Task objective: Nothing outside the range is wanted. Repeat exactly the lines below from the one with "f => cases h" through the one with "ill-formed immediates -/".

(Extracted records)
* * *
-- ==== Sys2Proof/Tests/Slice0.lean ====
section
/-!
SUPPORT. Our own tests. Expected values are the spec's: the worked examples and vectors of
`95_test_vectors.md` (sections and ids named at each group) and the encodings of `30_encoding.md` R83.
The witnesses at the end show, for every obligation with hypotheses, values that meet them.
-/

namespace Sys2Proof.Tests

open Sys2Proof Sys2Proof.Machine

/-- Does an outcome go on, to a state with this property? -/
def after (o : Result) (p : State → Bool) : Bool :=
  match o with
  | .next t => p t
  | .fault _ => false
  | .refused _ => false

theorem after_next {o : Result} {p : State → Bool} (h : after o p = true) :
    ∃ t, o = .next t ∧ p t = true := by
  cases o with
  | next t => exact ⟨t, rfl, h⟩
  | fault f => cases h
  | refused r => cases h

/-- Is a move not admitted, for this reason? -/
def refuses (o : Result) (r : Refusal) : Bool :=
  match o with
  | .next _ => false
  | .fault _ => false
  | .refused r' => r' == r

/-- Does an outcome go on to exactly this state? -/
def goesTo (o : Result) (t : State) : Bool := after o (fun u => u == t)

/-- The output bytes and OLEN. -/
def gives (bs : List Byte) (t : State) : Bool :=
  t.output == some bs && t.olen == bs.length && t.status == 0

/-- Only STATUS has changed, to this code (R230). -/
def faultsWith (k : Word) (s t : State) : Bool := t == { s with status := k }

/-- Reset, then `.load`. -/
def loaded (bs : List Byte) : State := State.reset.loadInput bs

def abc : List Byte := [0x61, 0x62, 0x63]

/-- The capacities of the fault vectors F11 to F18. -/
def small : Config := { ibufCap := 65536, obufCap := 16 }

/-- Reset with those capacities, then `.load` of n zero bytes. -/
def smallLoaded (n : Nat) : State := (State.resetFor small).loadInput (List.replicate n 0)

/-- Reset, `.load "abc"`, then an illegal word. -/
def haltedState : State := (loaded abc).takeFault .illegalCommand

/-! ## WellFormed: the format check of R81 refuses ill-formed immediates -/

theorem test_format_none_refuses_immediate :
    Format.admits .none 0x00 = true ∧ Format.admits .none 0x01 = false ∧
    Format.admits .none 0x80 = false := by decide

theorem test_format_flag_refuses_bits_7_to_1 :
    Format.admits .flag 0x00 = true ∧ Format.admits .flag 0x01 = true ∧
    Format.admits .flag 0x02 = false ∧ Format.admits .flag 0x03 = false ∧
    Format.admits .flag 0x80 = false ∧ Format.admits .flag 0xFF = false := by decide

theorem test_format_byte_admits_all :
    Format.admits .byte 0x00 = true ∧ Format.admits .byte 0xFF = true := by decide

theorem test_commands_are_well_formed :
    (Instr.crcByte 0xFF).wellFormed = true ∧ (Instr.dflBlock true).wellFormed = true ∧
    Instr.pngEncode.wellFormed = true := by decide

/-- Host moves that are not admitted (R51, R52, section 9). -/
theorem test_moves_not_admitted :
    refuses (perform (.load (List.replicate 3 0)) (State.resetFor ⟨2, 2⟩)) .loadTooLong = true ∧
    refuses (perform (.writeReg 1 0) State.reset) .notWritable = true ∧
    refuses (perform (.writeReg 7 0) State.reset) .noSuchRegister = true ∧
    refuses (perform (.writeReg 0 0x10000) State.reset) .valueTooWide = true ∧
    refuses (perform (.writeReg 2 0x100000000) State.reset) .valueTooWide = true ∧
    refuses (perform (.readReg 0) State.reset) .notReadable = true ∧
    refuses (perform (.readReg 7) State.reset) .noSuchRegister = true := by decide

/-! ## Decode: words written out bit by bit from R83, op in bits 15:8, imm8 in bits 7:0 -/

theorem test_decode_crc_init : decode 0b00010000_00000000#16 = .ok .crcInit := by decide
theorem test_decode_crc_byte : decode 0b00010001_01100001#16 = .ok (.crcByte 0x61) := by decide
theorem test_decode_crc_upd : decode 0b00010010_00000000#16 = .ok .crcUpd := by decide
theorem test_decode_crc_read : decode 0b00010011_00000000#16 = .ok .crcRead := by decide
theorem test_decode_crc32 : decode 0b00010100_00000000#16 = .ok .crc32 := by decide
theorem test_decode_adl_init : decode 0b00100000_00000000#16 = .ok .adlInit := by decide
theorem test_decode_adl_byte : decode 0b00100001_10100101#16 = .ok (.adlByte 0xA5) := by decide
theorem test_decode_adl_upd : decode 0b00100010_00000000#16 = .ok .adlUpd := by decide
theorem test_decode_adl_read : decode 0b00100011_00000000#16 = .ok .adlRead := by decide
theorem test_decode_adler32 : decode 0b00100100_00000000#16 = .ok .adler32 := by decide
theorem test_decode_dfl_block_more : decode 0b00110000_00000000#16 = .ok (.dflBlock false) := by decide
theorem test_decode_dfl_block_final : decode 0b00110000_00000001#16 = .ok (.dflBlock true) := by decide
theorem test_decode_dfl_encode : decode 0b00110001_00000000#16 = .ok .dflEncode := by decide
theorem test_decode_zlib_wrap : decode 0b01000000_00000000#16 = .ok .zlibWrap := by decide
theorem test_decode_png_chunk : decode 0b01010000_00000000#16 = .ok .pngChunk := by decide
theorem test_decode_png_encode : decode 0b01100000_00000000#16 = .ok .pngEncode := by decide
* * *
Solved problem:
  | fault f => cases h
  | refused r => cases h

/-- Is a move not admitted, for this reason? -/
def refuses (o : Result) (r : Refusal) : Bool :=
  match o with
  | .next _ => false
  | .fault _ => false
  | .refused r' => r' == r

/-- Does an outcome go on to exactly this state? -/
def goesTo (o : Result) (t : State) : Bool := after o (fun u => u == t)

/-- The output bytes and OLEN. -/
def gives (bs : List Byte) (t : State) : Bool :=
  t.output == some bs && t.olen == bs.length && t.status == 0

/-- Only STATUS has changed, to this code (R230). -/
def faultsWith (k : Word) (s t : State) : Bool := t == { s with status := k }

/-- Reset, then `.load`. -/
def loaded (bs : List Byte) : State := State.reset.loadInput bs

def abc : List Byte := [0x61, 0x62, 0x63]

/-- The capacities of the fault vectors F11 to F18. -/
def small : Config := { ibufCap := 65536, obufCap := 16 }

/-- Reset with those capacities, then `.load` of n zero bytes. -/
def smallLoaded (n : Nat) : State := (State.resetFor small).loadInput (List.replicate n 0)

/-- Reset, `.load "abc"`, then an illegal word. -/
def haltedState : State := (loaded abc).takeFault .illegalCommand

/-! ## WellFormed: the format check of R81 refuses ill-formed immediates -/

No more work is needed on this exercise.